(Collected data entries)
/-- A change of a record that brings in nobody while the line is held over is steady. -/
theorem commitRecord_steady {k : Fin 8} {r old : LineRecord} {s : State} (ho : s.records[k] = some old)
    (h : old.HeldOver old.state → r.HeldOver old.state) : s.Steady (s.commitRecord k r) := by
  have hi := inputs_of_base (commitRecord_base k r s)
  have hk (hold : s.HeldAt k) : (s.commitRecord k r).SettledAt k := commitRecord_settledAt ho (h (hold old ho))
  refine ⟨pending_of_base (commitRecord_base k r s), commitRecord_sound k r s, hi, fun j hj => ?_, fun j hj => ?_⟩
  · by_cases hjk : j = k
    · subst hjk; exact hk hj.heldAt
    · exact SettledAt_of_record (hi j) (commitRecord_other hjk) hj
  · by_cases hjk : j = k
    · subst hjk; exact (hk hj).heldAt
    · exact HeldAt_of_record (commitRecord_other hjk) hj

theorem changeRecord_steady {k : Fin 8} {f : LineRecord → LineRecord} {s : State}
    (h : ∀ r, s.records[k] = some r → r.HeldOver r.state → (f r).HeldOver r.state) : s.Steady (s.changeRecord k f) := by
  unfold State.changeRecord
  split
  · next r hr => exact commitRecord_steady hr (h r hr)
  · exact .refl s

/-- A record replaced by one whose judgement is the same. -/
theorem setRecord_steady {k : Fin 8} {r old : LineRecord} {s : State} (ho : s.records[k] = some old)
    (hc : r.conflict.isSome = old.conflict.isSome) (hh : old.HeldOver old.state → r.HeldOver r.state)
    (h : ∀ (c : PortSettings) (out : Bool) (a : Alarms), old.Settled c out a → r.Settled c out a) :
    s.Steady (s.setRecord k r) := by
  have hset : (s.setRecord k r).records[k] = some r := by simp [State.setRecord]
  have hother {j : Fin 8} (hjk : j ≠ k) : (s.setRecord k r).records[j] = s.records[j] := records_set_other hjk
  refine ⟨rfl, sound_congr (s := s) rfl rfl rfl rfl, fun _ => rfl, fun j hj r' hr' => ?_, fun j hj r' hr' => ?_⟩
  all_goals by_cases hjk : j = k
  · subst hjk
    cases hset.symm.trans hr'
    exact settled_inputs (s := s) rfl hc (h _ _ _ (hj old ho))
  · exact settled_inputs (s := s) rfl rfl (hj r' ((hother hjk).symm.trans hr'))
  · subst hjk
    cases hset.symm.trans hr'
    exact hh (hj old ho)
  · exact hj r' ((hother hjk).symm.trans hr')

/-! ### Operations on a line -/

theorem granted_holdOver (x : LineContext) (q : LineRequest) (r : LineRecord) :
    (r.granted x q).holdOver = r.holdOver := by
  unfold LineRecord.granted LineRecord.takeGranted LineRecord.listenGranted
  repeat' split
  all_goals rfl
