-- ==== Sys2Proof/Machine/Loops.lean ====
section
/-! DEFINITION. The four control transfers (44_loops.md). -/

namespace Sys2Proof.Machine

/-- `LOOPNZ` (R122): the tested value stays on the stack on both paths. -/
def execLoopnz (s : State) : Host.Outcome State Fault Refusal :=
  s.settle do
    if ← s.topIsZero then s.skipBody 0x5B#8 0x5D#8 else s.enterBody .square

/-- `ENDNZ` (R123). -/
def execEndnz (s : State) : Host.Outcome State Fault Refusal := s.settle (s.returnToOpener .square)

/-- `LOOPNE` (R125): an empty stack is its false case, not a fault. -/
def execLoopne (s : State) : Host.Outcome State Fault Refusal :=
  s.settle (if s.isEmpty then s.skipBody 0x7B#8 0x7D#8 else s.enterBody .curly)

/-- `ENDNE` (R126). -/
def execEndne (s : State) : Host.Outcome State Fault Refusal := s.settle (s.returnToOpener .curly)

end Sys2Proof.Machine
end

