-- ==== Sys2Proof/WellFormed.lean ====
section
/-! DEFINITION. Which terms of Instr are instructions a program can hold: the ranges of 30_encoding.md R60, R62,
R63, R65, R67 and, for literals, the format of R60. A defective literal has no length and no encoding (R68). -/

namespace Sys2Proof

/-- R61 step 1: `0x30 <= c <= 0x39`. -/
def wfDigitChar (c : Byte) : Bool := decide (0x30 ≤ c.toNat ∧ c.toNat ≤ 0x39)

/-- R67: exactly the 52 ASCII letters. -/
def wfLetterChar (c : Byte) : Bool :=
  decide (0x41 ≤ c.toNat ∧ c.toNat ≤ 0x5A) || decide (0x61 ≤ c.toNat ∧ c.toNat ≤ 0x7A)

/-- R82: the 170 filler values. -/
def wfFillerChar (c : Byte) : Bool :=
  decide (c.toNat ≤ 0x21) || c == 0x28#8 || c == 0x29#8 || c == 0x3A#8 || c == 0x3F#8 || c == 0x5C#8 ||
    c == 0x60#8
    || decide (0x7E ≤ c.toNat)

/-- R60, format STR: a quote occurs in the body only as the second byte of an escape pair, and no escape
byte is left over at the end (it would take the closing quote). -/
def wfStrBody (esc : Option Byte) : List Byte → Bool
  | [] => true
  | [b] => esc != some b && b != 0x22#8
  | b :: c :: rest =>
    if esc = some b then wfStrBody esc rest else b != 0x22#8 && wfStrBody esc (c :: rest)

/-- The well-formed instructions under the escape byte `esc` (`STR_ESC`). When the escape byte is the quote
itself no string can close (46_literals.md R140 tests the escape first). -/
def Instr.wf (esc : Option Byte) : Instr → Bool
  | .pushd d => decide (d.toNat ≤ 9)
  | .pushl c => wfLetterChar c
  | .nop c => wfFillerChar c
  | .str (.closed body) => esc != some 0x22#8 && wfStrBody esc body
  | .str .unclosed => false
  | .num (.closed digits) => digits.all wfDigitChar
  | .num (.badChar _) => false
  | .num .unclosed => false
  | .add | .sub | .mul | .div | .mod | .and | .or | .xor
  | .drop | .dup | .swap | .next | .prev | .outb | .inb | .outd
  | .loopnz | .endnz | .loopne | .endne | .store | .load => true

end Sys2Proof
end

**Exercise instructions**: Give the exact lines, and only those, from the line containing "have hk (hold" through the line containing "exact .refl s" in the entries above.

**Written solution**:
  have hk (hold : s.HeldAt k) : (s.commitRecord k r).SettledAt k := commitRecord_settledAt ho (h (hold old ho))
  refine ⟨pending_of_base (commitRecord_base k r s), commitRecord_sound k r s, hi, fun j hj => ?_, fun j hj => ?_⟩
  · by_cases hjk : j = k
    · subst hjk; exact hk hj.heldAt
    · exact SettledAt_of_record (hi j) (commitRecord_other hjk) hj
  · by_cases hjk : j = k
    · subst hjk; exact (hk hj).heldAt
    · exact HeldAt_of_record (commitRecord_other hjk) hj

theorem changeRecord_steady {k : Fin 8} {f : LineRecord → LineRecord} {s : State}
    (h : ∀ r, s.records[k] = some r → r.HeldOver r.state → (f r).HeldOver r.state) : s.Steady (s.changeRecord k f) := by
  unfold State.changeRecord
  split
  · next r hr => exact commitRecord_steady hr (h r hr)
  · exact .refl s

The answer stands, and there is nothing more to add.